Иногда я думаю (или читаю, слушаю то, что располагает к раздумью) вот о чем: если бы Россия в семнадцатом году не перевернулась вверх дном, сохранила бы себя на плаву как империя, пусть парламентская, вплыла бы в грядущий XXI век с огнями, музыкой, хоругвями, пушками, паюсной икрой и вязигой, я за эту Россию, и я плачу, что Бог ей не дал, большевики совратили и замордовали. Но я знаю, что в воображаемой, богоспасаемой, непотопляемой России, каковой нет, не могло быть меня, да и почти никого из ныне живущих. Не в этом дело, но как-то обидно. Революция в России совершилась, как свидетельствует вся классическая русская литература, из необоримой потребности всех слоев и сословий перемешаться: кто стал сложен, тому опроситься, согласно основному диалектическому закону природы: зерну стать ростком, мыслящему веществу — тленом. В истории человечества не было другой такой сословной державы, как Российская империя; во Франции революция в известной степени уравняла имущественные права сословий; этого оказалось довольно. В России каждое сословие, в силу многоколенного отбора, накопления, обрело не только социальную, но и духовную особенность, замкнутость, даже собственный язык: дворяне говорили по-французски, духовенство по-церковнославянски, крестьяне каждый на своем местном диалекте, пролетарии довольствовались матерком. Неравенство сословий — в правах, имуществе, развитии — привело к их социальной несовместимости в ковчеге державы; надлежало перемешать; закостеневшее, не поддающееся синтезу, уничтожить. Разин с Пугачевым предприняли такую попытку, но у них не вышло; Октябрьская революция послужила ретортой для сословного смешения, выведения новой породы — хомо советикус, то есть мы с вами, милостивые государи.

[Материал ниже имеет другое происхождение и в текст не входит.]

/-- R248: an instruction that completes in user mode takes one from a budget that is not zero, and at zero the BUDGET trap is
due, which the engine takes before its next instruction; in supervisor mode, or with no budget, nothing counts; zero written to
both BUDGET registers disarms it and withdraws a trap that is due. Completing also moves the PC and leaves registers, flags and buffers as the instruction made
them. -/
def Obligations.UserInstructionsSpendBudget : Prop :=
  (∀ (d : Dev) (e : Nat) (pc : BitVec 14) (after : Dev), (after = jumpTo d e pc ∨ ∃ len, pc = (d.engine e).pc + BitVec.ofNat 14 len ∧ after = advance d e len) →
    let y := d.engine e
    let z := after.engine e
    z.pc = pc ∧ z.g = y.g ∧ z.a = y.a ∧ z.flags = y.flags ∧ z.sup = y.sup ∧ z.sb = y.sb ∧ z.st = .running
    ∧ (y.sup = true ∨ y.budget = 0 → z.budget = y.budget ∧ z.budgetDue = y.budgetDue)
    ∧ (y.sup = false → y.budget ≠ 0 → z.budget = y.budget - 1 ∧ (z.budget = 0 → z.budgetDue = true))
    ∧ ∀ k, k ≠ e → after.engine k = d.engine k)
  ∧ (∀ (s : State) (x : Env) (fn d r : Fin 16), s.dev.engSt x.e.val = .running → (s.dev.engine x.e.val).wait = .none →
      (s.dev.engine x.e.val).fault = none → (s.dev.engine x.e.val).budgetDue = true → (s.dev.engine x.e.val).sup = false →
      s.dev.quadRuns x.e.val = true →
      exec (.alu x fn d r) s = .next (s.turned (trap (s.dev.updEngine x.e.val (fun y => { y with budgetDue := false })) x.e.val 17
        (s.dev.engine x.e.val).pc 0)))
  ∧ (∀ y : Engine, (statusWrite (statusWrite y 0x0E 0) 0x0F 0).budget = 0
      ∧ (statusWrite (statusWrite y 0x0E 0) 0x0F 0).budgetDue = false)

/-- R267, R269, R271: what trap entry saves, sets and clears, and where it goes; what earlier instructions left in the store
buffer stays there, and the combining buffer drains behind it; a trap inside a trap halts the engine instead, with DOUBLE and the
cause recorded. No other engine and no byte of memory changes. -/
def Obligations.TrapEntrySavesState : Prop :=
  ∀ (d : Dev) (e cause : Nat) (tpc : BitVec 14) (tval : Info) (imp : Bool), cause < 19 →
    let y := d.engine e
    let t := trap d e cause tpc tval imp
    let z := t.engine e
    (y.intrap = false → z.tstat.getLsbD 0 = y.sup ∧ z.tstat.getLsbD 1 = y.trans ∧ z.tstat.getLsbD 2 = y.guard
      ∧ z.sup = true ∧ z.trans = false ∧ z.guard = false ∧ z.intrap = true ∧ z.tpc = tpc ∧ z.tval = tval
      ∧ z.tcause.toNat = cause + (if imp then 32 else 0) ∧ z.rsv = none ∧ z.nt = [] ∧ y.sb <+: z.sb ∧ z.st = .running
      ∧ z.pc = BitVec.ofNat 14 (64 * y.tvec.toNat + 2 * cause) ∧ z.g = y.g ∧ z.a = y.a ∧ z.flags = y.flags ∧ t.sources = d.sources)
    ∧ (y.intrap = true → z.st = .halted ∧ z.double = true ∧ z.lastCause.toNat = cause ∧ z.pc = y.pc ∧ z.g = y.g)
    ∧ (∀ k, k ≠ e → t.engine k = d.engine k) ∧ t.mem = d.mem

/-- R247, R249, R267, R268: before an instruction runs. Outside its fetch bound user code traps with SPACE; an illegal word
traps with ILLEGAL, a privileged one in user mode with PRIV, each with the word in TVAL and the instruction's own address in
TPC. Shown on an odd pair, on a word that is no encoding of R249 to R258, and on a write of a status register. -/
def Obligations.IllegalAndPrivilegedWords : Prop :=
  (∀ (s : State) (x : Env) (fn d r : Fin 16), s.dev.ready x → (d.val % 2 = 1 ∨ r.val % 2 = 1) →
      exec (.alup x fn d r) s = .next (s.turned (trapHere s.dev x.e.val 1 ((wordR 1 d.val r.val fn.val).setWidth 54))))
  ∧ (∀ (s : State) (x : Env) (fn d r : Fin 16) (w : Word), s.dev.ready { x with raw := none } → x.raw = some w → undefinedWord w = true →
      exec (.alu x fn d r) s = .next (s.turned (trapHere s.dev x.e.val 1 (w.setWidth 54))))
  ∧ (∀ (s : State) (x : Env) (g : Fin 16) (n : BitVec 8), s.dev.ready x → (s.dev.engine x.e.val).sup = false → n ≠ 0 →
      exec (.mts x n g) s = .next (s.turned (trapHere s.dev x.e.val 2 ((wordB 0x31 g.val n.toNat).setWidth 54))))
  ∧ (∀ (s : State) (x : Env) (fn d r : Fin 16) (y : Engine), y = s.dev.engine x.e.val → s.dev.engSt x.e.val = .running → y.wait = .none →
      y.fault = none → y.budgetDue = false → eccWith x.fetch (Tab.get 0 y.imemBad y.pc.toNat) = .ok → y.sup = false →
      y.pc.toNat < 16 * y.iubase.toNat → s.dev.quadRuns x.e.val = true → x.raw.any undefinedWord = false →
      exec (.alu x fn d r) s = .next (s.turned (trapHere s.dev x.e.val 6 (y.pc.setWidth 54))))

Как уже было сказано, в подспудной подготовке катаклизма в России замешана наша классика — нравственный путеводитель нации. Возьмем, к примеру, роман Льва Толстого «Воскресение»... Князь Нехлюдов не мог соединиться с Катюшей Масловой какими бы то ни было узлами — не только с «падшей» Катюшей; в князе не было изначального духовного вещества любви к юной, чистой, милой Катюше как равному себе существу. Князь не мог позволить себе опуститься до «романа» с Катюшей, ибо принадлежал к высшему, чем она, сословию. «Романы» разыгрываются в «Анне Карениной» — в пределах одного сословия, круга. Межсословный «роман» в России был невозможен; гений Льва Толстого провидел в личной драме общенациональный апокалиптический финал. За что В. И. Ленин обозвал Льва Толстого «зеркалом русской революции».

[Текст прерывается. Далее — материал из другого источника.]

/-- What `Dev.putXact` leaves alone. -/
@[simp] theorem Dev.putXact_frame (d : Dev) (i : Nat) (x : Xact) :
    (d.putXact i x).glob = d.glob ∧ (d.putXact i x).mem = d.mem ∧ (d.putXact i x).ports = d.ports
    ∧ (d.putXact i x).binds = d.binds ∧ (d.putXact i x).agents = d.agents ∧ (d.putXact i x).epochs = d.epochs
    ∧ (d.putXact i x).slices = d.slices ∧ (d.putXact i x).tiles = d.tiles ∧ (d.putXact i x).mcs = d.mcs
    ∧ (d.putXact i x).chans = d.chans ∧ (d.putXact i x).nextId = d.nextId ∧ (d.putXact i x).engines = d.engines
    ∧ (d.putXact i x).qlabs = d.qlabs ∧ (d.putXact i x).labis = d.labis ∧ (d.putXact i x).labEffects = d.labEffects
    ∧ (d.putXact i x).pairs = d.pairs ∧ (d.putXact i x).sources = d.sources ∧ (d.putXact i x).evqs = d.evqs
    ∧ (d.putXact i x).evt = d.evt ∧ (d.putXact i x).err = d.err ∧ (d.putXact i x).movers = d.movers
    ∧ (d.putXact i x).park = d.park ∧ (d.putXact i x).resync = d.resync ∧ (d.putXact i x).sec = d.sec
    ∧ (d.putXact i x).pwr = d.pwr ∧ (d.putXact i x).pmcs = d.pmcs ∧ (d.putXact i x).pmcUserEn = d.pmcUserEn
    ∧ (d.putXact i x).mgt = d.mgt ∧ (d.putXact i x).rawCells = d.rawCells ∧ (d.putXact i x).q0work = d.q0work
    ∧ (d.putXact i x).answers = d.answers ∧ (d.putXact i x).waits = d.waits
    ∧ (d.putXact i x).out = d.out := by
  repeat' constructor

/-- What `Dev.dropXact` leaves alone. -/
@[simp] theorem Dev.dropXact_frame (d : Dev) (i : Nat) :
    (d.dropXact i).glob = d.glob ∧ (d.dropXact i).mem = d.mem ∧ (d.dropXact i).ports = d.ports
    ∧ (d.dropXact i).binds = d.binds ∧ (d.dropXact i).agents = d.agents ∧ (d.dropXact i).epochs = d.epochs
    ∧ (d.dropXact i).slices = d.slices ∧ (d.dropXact i).tiles = d.tiles ∧ (d.dropXact i).mcs = d.mcs
    ∧ (d.dropXact i).chans = d.chans ∧ (d.dropXact i).nextId = d.nextId ∧ (d.dropXact i).engines = d.engines
    ∧ (d.dropXact i).qlabs = d.qlabs ∧ (d.dropXact i).labis = d.labis ∧ (d.dropXact i).labEffects = d.labEffects
    ∧ (d.dropXact i).pairs = d.pairs ∧ (d.dropXact i).sources = d.sources ∧ (d.dropXact i).evqs = d.evqs
    ∧ (d.dropXact i).evt = d.evt ∧ (d.dropXact i).err = d.err ∧ (d.dropXact i).movers = d.movers
    ∧ (d.dropXact i).park = d.park ∧ (d.dropXact i).resync = d.resync ∧ (d.dropXact i).sec = d.sec
    ∧ (d.dropXact i).pwr = d.pwr ∧ (d.dropXact i).pmcs = d.pmcs ∧ (d.dropXact i).pmcUserEn = d.pmcUserEn
    ∧ (d.dropXact i).mgt = d.mgt ∧ (d.dropXact i).rawCells = d.rawCells ∧ (d.dropXact i).q0work = d.q0work
    ∧ (d.dropXact i).answers = d.answers ∧ (d.dropXact i).waits = d.waits
    ∧ (d.dropXact i).out = d.out := by
  repeat' constructor

/-- What `Dev.setGlob` leaves alone. -/
@[simp] theorem Dev.setGlob_frame (d : Dev) (f : Glob → Glob) :
    (d.setGlob f).mem = d.mem ∧ (d.setGlob f).ports = d.ports ∧ (d.setGlob f).binds = d.binds
    ∧ (d.setGlob f).agents = d.agents ∧ (d.setGlob f).epochs = d.epochs ∧ (d.setGlob f).slices = d.slices
    ∧ (d.setGlob f).tiles = d.tiles ∧ (d.setGlob f).mcs = d.mcs ∧ (d.setGlob f).chans = d.chans
    ∧ (d.setGlob f).xacts = d.xacts ∧ (d.setGlob f).nextId = d.nextId ∧ (d.setGlob f).engines = d.engines
    ∧ (d.setGlob f).qlabs = d.qlabs ∧ (d.setGlob f).labis = d.labis ∧ (d.setGlob f).labEffects = d.labEffects
    ∧ (d.setGlob f).pairs = d.pairs ∧ (d.setGlob f).sources = d.sources ∧ (d.setGlob f).evqs = d.evqs
    ∧ (d.setGlob f).evt = d.evt ∧ (d.setGlob f).err = d.err ∧ (d.setGlob f).movers = d.movers ∧ (d.setGlob f).park = d.park
    ∧ (d.setGlob f).resync = d.resync ∧ (d.setGlob f).sec = d.sec ∧ (d.setGlob f).pwr = d.pwr ∧ (d.setGlob f).pmcs = d.pmcs
    ∧ (d.setGlob f).pmcUserEn = d.pmcUserEn ∧ (d.setGlob f).mgt = d.mgt ∧ (d.setGlob f).rawCells = d.rawCells
    ∧ (d.setGlob f).q0work = d.q0work ∧ (d.setGlob f).answers = d.answers ∧ (d.setGlob f).waits = d.waits
    ∧ (d.setGlob f).out = d.out := by
  repeat' constructor

/-- What `Dev.setErr` leaves alone. -/
@[simp] theorem Dev.setErr_frame (d : Dev) (f : Err → Err) :
    (d.setErr f).glob = d.glob ∧ (d.setErr f).mem = d.mem ∧ (d.setErr f).ports = d.ports ∧ (d.setErr f).binds = d.binds
    ∧ (d.setErr f).agents = d.agents ∧ (d.setErr f).epochs = d.epochs ∧ (d.setErr f).slices = d.slices
    ∧ (d.setErr f).tiles = d.tiles ∧ (d.setErr f).mcs = d.mcs ∧ (d.setErr f).chans = d.chans ∧ (d.setErr f).xacts = d.xacts
    ∧ (d.setErr f).nextId = d.nextId ∧ (d.setErr f).engines = d.engines ∧ (d.setErr f).qlabs = d.qlabs
    ∧ (d.setErr f).labis = d.labis ∧ (d.setErr f).labEffects = d.labEffects ∧ (d.setErr f).pairs = d.pairs
    ∧ (d.setErr f).sources = d.sources ∧ (d.setErr f).evqs = d.evqs ∧ (d.setErr f).evt = d.evt
    ∧ (d.setErr f).movers = d.movers ∧ (d.setErr f).park = d.park ∧ (d.setErr f).resync = d.resync ∧ (d.setErr f).sec = d.sec
    ∧ (d.setErr f).pwr = d.pwr ∧ (d.setErr f).pmcs = d.pmcs ∧ (d.setErr f).pmcUserEn = d.pmcUserEn ∧ (d.setErr f).mgt = d.mgt
    ∧ (d.setErr f).rawCells = d.rawCells ∧ (d.setErr f).q0work = d.q0work ∧ (d.setErr f).answers = d.answers ∧ (d.setErr f).waits = d.waits
    ∧ (d.setErr f).out = d.out := by
  repeat' constructor

/-- What `Dev.setSec` leaves alone. -/
@[simp] theorem Dev.setSec_frame (d : Dev) (f : Sec → Sec) :
    (d.setSec f).glob = d.glob ∧ (d.setSec f).mem = d.mem ∧ (d.setSec f).ports = d.ports ∧ (d.setSec f).binds = d.binds
    ∧ (d.setSec f).agents = d.agents ∧ (d.setSec f).epochs = d.epochs ∧ (d.setSec f).slices = d.slices
    ∧ (d.setSec f).tiles = d.tiles ∧ (d.setSec f).mcs = d.mcs ∧ (d.setSec f).chans = d.chans ∧ (d.setSec f).xacts = d.xacts
    ∧ (d.setSec f).nextId = d.nextId ∧ (d.setSec f).engines = d.engines ∧ (d.setSec f).qlabs = d.qlabs
    ∧ (d.setSec f).labis = d.labis ∧ (d.setSec f).labEffects = d.labEffects ∧ (d.setSec f).pairs = d.pairs
    ∧ (d.setSec f).sources = d.sources ∧ (d.setSec f).evqs = d.evqs ∧ (d.setSec f).evt = d.evt ∧ (d.setSec f).err = d.err
    ∧ (d.setSec f).movers = d.movers ∧ (d.setSec f).park = d.park ∧ (d.setSec f).resync = d.resync ∧ (d.setSec f).pwr = d.pwr
    ∧ (d.setSec f).pmcs = d.pmcs ∧ (d.setSec f).pmcUserEn = d.pmcUserEn ∧ (d.setSec f).mgt = d.mgt
    ∧ (d.setSec f).rawCells = d.rawCells ∧ (d.setSec f).q0work = d.q0work ∧ (d.setSec f).answers = d.answers ∧ (d.setSec f).waits = d.waits
    ∧ (d.setSec f).out = d.out := by
  repeat' constructor

/-- What `Dev.setPwr` leaves alone. -/
@[simp] theorem Dev.setPwr_frame (d : Dev) (f : Pwr → Pwr) :
    (d.setPwr f).glob = d.glob ∧ (d.setPwr f).mem = d.mem ∧ (d.setPwr f).ports = d.ports ∧ (d.setPwr f).binds = d.binds
    ∧ (d.setPwr f).agents = d.agents ∧ (d.setPwr f).epochs = d.epochs ∧ (d.setPwr f).slices = d.slices
    ∧ (d.setPwr f).tiles = d.tiles ∧ (d.setPwr f).mcs = d.mcs ∧ (d.setPwr f).chans = d.chans ∧ (d.setPwr f).xacts = d.xacts
    ∧ (d.setPwr f).nextId = d.nextId ∧ (d.setPwr f).engines = d.engines ∧ (d.setPwr f).qlabs = d.qlabs
    ∧ (d.setPwr f).labis = d.labis ∧ (d.setPwr f).labEffects = d.labEffects ∧ (d.setPwr f).pairs = d.pairs
    ∧ (d.setPwr f).sources = d.sources ∧ (d.setPwr f).evqs = d.evqs ∧ (d.setPwr f).evt = d.evt ∧ (d.setPwr f).err = d.err
    ∧ (d.setPwr f).movers = d.movers ∧ (d.setPwr f).park = d.park ∧ (d.setPwr f).resync = d.resync ∧ (d.setPwr f).sec = d.sec
    ∧ (d.setPwr f).pmcs = d.pmcs ∧ (d.setPwr f).pmcUserEn = d.pmcUserEn ∧ (d.setPwr f).mgt = d.mgt
    ∧ (d.setPwr f).rawCells = d.rawCells ∧ (d.setPwr f).q0work = d.q0work ∧ (d.setPwr f).answers = d.answers ∧ (d.setPwr f).waits = d.waits
    ∧ (d.setPwr f).out = d.out := by
  repeat' constructor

Как никто другой В. И. Ленин уловил критический момент социальной несовместимости сословий в России, удобный для революции как адской машины смешения; в этом состояло главное; средства, потери, жертвы, отдаленные последствия не принимались в расчет; надлежало ввязаться в драку и затем дальше, дальше...
Аз есьм, как все мое поколение и последующие за нами, — итог смешения, великого перемещения всех и вся в моем Отечестве. Мой отец, выходец из многодетной крестьянской семьи (один из шестерых братьев) деревни Рыкалово Новгородской губернии, с ее худо рожающей хлебушко почвой, едва ли мог рассчитывать стать «королем дров» в Питере. Господь Бог не сосватал бы ему в жены мою маму, тоже сельскую девушку из другого уезда, из другого сословия; мама не выучилась бы в Питере на доктора. Павел Нечесанов, крестьянский сын из деревни Сомино, никак не мог возвыситься до почетного гражданина Отечества, Героя труда, не выучил бы сына Геннадия на инженера. Ближе к нам по возрасту, сын дважды овдовевшей беднячки из села Сростки с Алтая Вася Шукшин, не выбился бы в мировые художники слова и лицедейства... не случись в России Октябрьская революция с ее вселенской смесью. И так в миллионах случаев, судеб, семей. Кто был ничем, стал-таки всем. Миллионы же пали жертвой, стали «рабсилой», изгоями, «чурками с глазами». Процесс смешения разнородных элементов в реторте революции, с улетучиванием и выпадением в осадок, продолжается по сей день.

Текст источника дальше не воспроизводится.